His hands grasped her hips, and he swallowed. “Really, really sorry?”
Izzy nodded slowly and grinned. “And can you think of any way possible to show your complete and utter remorse?”
“Oh, you want ideas?” He gave her a smirk and turned so she was lying on her back and he hovered over her. “I love a good brainstorming session.”
Her laughter dissolved into a moan as his hand slid under her nightgown. Just as his fingers dipped beneath the elastic waistband of her underwear, a soft tap came from the other side of the door.
“Mommy, I had a bad dream. Can I come sleep with you?”
Tanner’s forehead fell against her chest and Izzy couldn’t help but giggle. “Sure thing. Just give Mommy a minute.”
“Daddy’s gonna need more than a minute,” Tanner grumbled, collecting his sweats and t-shirt from the bottom of the bed and retreating into the bathroom.
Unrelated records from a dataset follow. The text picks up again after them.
theorem within_loadBlock (s : State) (j : Nat) (e : JEntry) (p : Nat) (c : Nat) (pos : Nat) : Within 32974 s (s.loadBlock j e p c pos).snd := by
  unfold State.loadBlock
  extract_lets +onlyGivenNames x1
  clear_value x1
  extract_lets +onlyGivenNames x2
  clear_value x2
  extract_lets +onlyGivenNames x3
  clear_value x3
  extract_lets +onlyGivenNames x4
  clear_value x4
  split
  · rename_i v5 v6 v7 h8
    have h9 : Within 32974 s v7 := by
      refine (.of_snd h8 ?_)
      refine .step ?_ (within_readUda ..)
      exact .refl ..
    extract_lets +onlyGivenNames x10
    clear_value x10
    split
    · rename_i v11 v12 v13 h14
      have h15 : Within 32974 s v7 := by
        refine (.of_snd h8 ?_)
        refine .step ?_ (within_readUda ..)
        exact .refl ..
      have h16 : Within 32974 s v13 := by
        refine (.of_snd h14 ?_)
        refine .step ?_ (within_readUda ..)
        assumption
      split
      · rename_i v17 v18 h19
        have h20 : Within 32974 s v7 := by
          refine (.of_snd h8 ?_)
          refine .step ?_ (within_readUda ..)
          exact .refl ..
        have h21 : Within 32974 s v13 := by
          refine (.of_snd h14 ?_)
          refine .step ?_ (within_readUda ..)
          assumption
        refine .mk_snd ?_
        refine .step ?_ (within_spPut ..)
        refine .step ?_ (within_countBlock ..)
        assumption
      · rename_i v22 v23 h24
        have h25 : Within 32974 s v7 := by
          refine (.of_snd h8 ?_)
          refine .step ?_ (within_readUda ..)
          exact .refl ..
        have h26 : Within 32974 s v13 := by
          refine (.of_snd h14 ?_)
          refine .step ?_ (within_readUda ..)
          assumption
        refine .mk_snd ?_
        refine .step ?_ (within_set ..)
        refine .step ?_ (within_set ..)
        refine .step ?_ (within_set ..)
        refine .step ?_ (within_count ..)
        assumption
    · rename_i v27 v28 v29 h30 h31
      have h32 : Within 32974 s v7 := by
        refine (.of_snd h8 ?_)
        refine .step ?_ (within_readUda ..)
        exact .refl ..
      have h33 : Within 32974 s v29 := by
        refine (.of_snd h31 ?_)
        refine .step ?_ (within_readUda ..)
        assumption
      assumption
  · rename_i v34 v35 v36 h37 h38
    have h39 : Within 32974 s v36 := by
      refine (.of_snd h38 ?_)
      refine .step ?_ (within_readUda ..)
      exact .refl ..
    assumption

theorem within_loadAtom (s : State) (j : Nat) (e : JEntry) (p : Nat) (c : Nat) (pos : Nat) : Within 32974 s (s.loadAtom j e p c pos).snd := by
  unfold State.loadAtom
  extract_lets +onlyGivenNames x1
  clear_value x1
  extract_lets +onlyGivenNames x2
  clear_value x2
  extract_lets +onlyGivenNames x3
  clear_value x3
  refine .ite_on ?_ ?_
  · refine .step ?_ (within_loadBlock ..)
    exact .refl ..
  · split
    · rename_i v4 v5 v6 h7
      have h8 : Within 32974 s v6 := by
        refine (.of_snd h7 ?_)
        refine .step ?_ (within_readUda ..)
        exact .refl ..
      refine .ite_on ?_ ?_
      · split
        · rename_i v9 v10 v11 h12
          have h13 : Within 32974 s v6 := by
            refine (.of_snd h7 ?_)
            refine .step ?_ (within_readUda ..)
            exact .refl ..
          have h14 : Within 32974 s v11 := by
            refine (.of_snd h12 ?_)
            refine .step ?_ (within_readUda ..)
            assumption
          refine .mk_snd ?_
          refine .step ?_ (within_spPut ..)
          refine .step ?_ (within_spPut ..)
          assumption
        · rename_i v15 v16 v17 h18 h19
          have h20 : Within 32974 s v6 := by
            refine (.of_snd h7 ?_)
            refine .step ?_ (within_readUda ..)
            exact .refl ..
          have h21 : Within 32974 s v17 := by
            refine (.of_snd h19 ?_)
            refine .step ?_ (within_readUda ..)
            assumption
          assumption
      · refine .mk_snd ?_
        refine .step ?_ (within_spPut ..)
        assumption
    · rename_i v22 v23 v24 h25 h26
      have h27 : Within 32974 s v24 := by
        refine (.of_snd h26 ?_)
        refine .step ?_ (within_readUda ..)
        exact .refl ..
      assumption

theorem within_prefetchAtom (s : State) (j : Nat) (e : JEntry) (pos : Nat) : Within 32962 s (s.prefetchAtom j e pos).snd := by
  unfold State.prefetchAtom
  extract_lets +onlyGivenNames x1
  clear_value x1
  split
  · rename_i v2 v3 v4 h5
    have h6 : Within 32962 s v4 := by
      refine (.of_snd h5 ?_)
      refine .step ?_ (within_access ..)
      exact .refl ..
    refine .mk_snd ?_
    refine .step ?_ (within_unpinAll ..)
    assumption
  · rename_i v7 v8 v9 h10
    have h11 : Within 32962 s v9 := by
      refine (.of_snd h10 ?_)
      refine .step ?_ (within_access ..)
      exact .refl ..
    assumption
  · rename_i v12 v13 v14 h15
    have h16 : Within 32962 s v14 := by
      refine (.of_snd h15 ?_)
      refine .step ?_ (within_access ..)
      exact .refl ..
    assumption
  · rename_i v17 v18 v19 h20
    have h21 : Within 32962 s v19 := by
      refine (.of_snd h20 ?_)
      refine .step ?_ (within_access ..)
      exact .refl ..
    assumption

theorem within_storeBlock (s : State) (j : Nat) (p : Nat) (c : Nat) (pos : Nat) (ws : List Word) (bs : List Byte) : Within 32974 s (s.storeBlock j p c pos ws bs).snd := by
  unfold State.storeBlock
  extract_lets +onlyGivenNames x1
  clear_value x1
  extract_lets +onlyGivenNames x2
  clear_value x2
  extract_lets +onlyGivenNames x3
  clear_value x3
  extract_lets +onlyGivenNames x4
  clear_value x4
  extract_lets +onlyGivenNames x5
  clear_value x5
  split
  · rename_i v6 v7 v8 h9
    have h10 : Within 32974 s v8 := by
      refine (.of_snd h9 ?_)
      refine .step ?_ (within_writeUda ..)
      exact .refl ..
    split
    · rename_i v11 v12 v13 h14
      have h15 : Within 32974 s v8 := by
        refine (.of_snd h9 ?_)
        refine .step ?_ (within_writeUda ..)
        exact .refl ..
      have h16 : Within 32974 s v13 := by
        refine (.of_snd h14 ?_)
        refine .step ?_ (within_writeUda ..)
        assumption
      refine .mk_snd ?_
      refine .step ?_ (within_count ..)
      refine .step ?_ (within_countBlock ..)
      assumption
    · rename_i v17 v18 v19 h20 h21
      have h22 : Within 32974 s v8 := by
        refine (.of_snd h9 ?_)
        refine .step ?_ (within_writeUda ..)
        exact .refl ..
      have h23 : Within 32974 s v19 := by
        refine (.of_snd h21 ?_)
        refine .step ?_ (within_writeUda ..)
        assumption
      assumption
  · rename_i v24 v25 v26 h27 h28
    have h29 : Within 32974 s v26 := by
      refine (.of_snd h28 ?_)
      refine .step ?_ (within_writeUda ..)
      exact .refl ..
    assumption

theorem within_storeAtom (s : State) (j : Nat) (e : JEntry) (p : Nat) (c : Nat) (pos : Nat) : Within 32974 s (s.storeAtom j e p c pos).snd := by
  unfold State.storeAtom
  extract_lets +onlyGivenNames x1
  clear_value x1
  extract_lets +onlyGivenNames x2
  clear_value x2
  extract_lets +onlyGivenNames x3
  clear_value x3
  split
  · rename_i v4 h5
    refine .mk_snd ?_
    exact .refl ..
  · rename_i v6 v7 h8
    refine .ite_on ?_ ?_
    · refine .step ?_ (within_storeBlock ..)
      exact .refl ..
    · split
      · rename_i v9 v10 v11 h12
        have h13 : Within 32974 s v11 := by
          refine (.of_snd h12 ?_)
          refine .step ?_ (within_writeUda ..)
          exact .refl ..
        extract_lets +onlyGivenNames x14
        have h15 : Within 32974 s x14 := by
          subst x14
          refine .step ?_ (within_count ..)
          assumption
        clear_value x14
        refine .ite_on ?_ ?_
        · split
          · rename_i v16 h17
            have h18 : Within 32974 s v11 := by
              refine (.of_snd h12 ?_)
              refine .step ?_ (within_writeUda ..)
              exact .refl ..
            assumption
          · rename_i v19 v20 h21
            have h22 : Within 32974 s v11 := by
              refine (.of_snd h12 ?_)
              refine .step ?_ (within_writeUda ..)
              exact .refl ..
            extract_lets +onlyGivenNames x23
            have h24 : Within 32974 s x23.2 := by
              subst x23
              refine .step ?_ (within_writeUda ..)
              assumption
            clear_value x23
            refine .mk_snd ?_
            refine .step ?_ (within_count ..)
            assumption
        · assumption
      · rename_i v25 v26 v27 h28 h29
        have h30 : Within 32974 s v27 := by
          refine (.of_snd h29 ?_)
          refine .step ?_ (within_writeUda ..)
          exact .refl ..
        assumption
Making sure her nightgown was in place and fanning the heat away from her cheeks, she opened to door to a sleepy Noah, holding his favorite stuffed dinosaur. “Come on, buddy, let’s see if we can chase those nightmares away.”
He had just been tucked in the center of the bed and snuggled against Izzy’s side when Tanner reappeared.
“Hey little man.”
Noah’s eyes, nearly closed just moments earlier, popped open wide. “Daddy! You’re home!”
Several long minutes later, Noah snored against Tanner’s bicep—which he had adamantly refused to let go of—and Izzy rolled her head to the right to look at Tanner. “Betcha wish you would’ve come home earlier now?” She threw him a wink and a saucy smile.
Tanner simply groaned in response and Izzy laughed.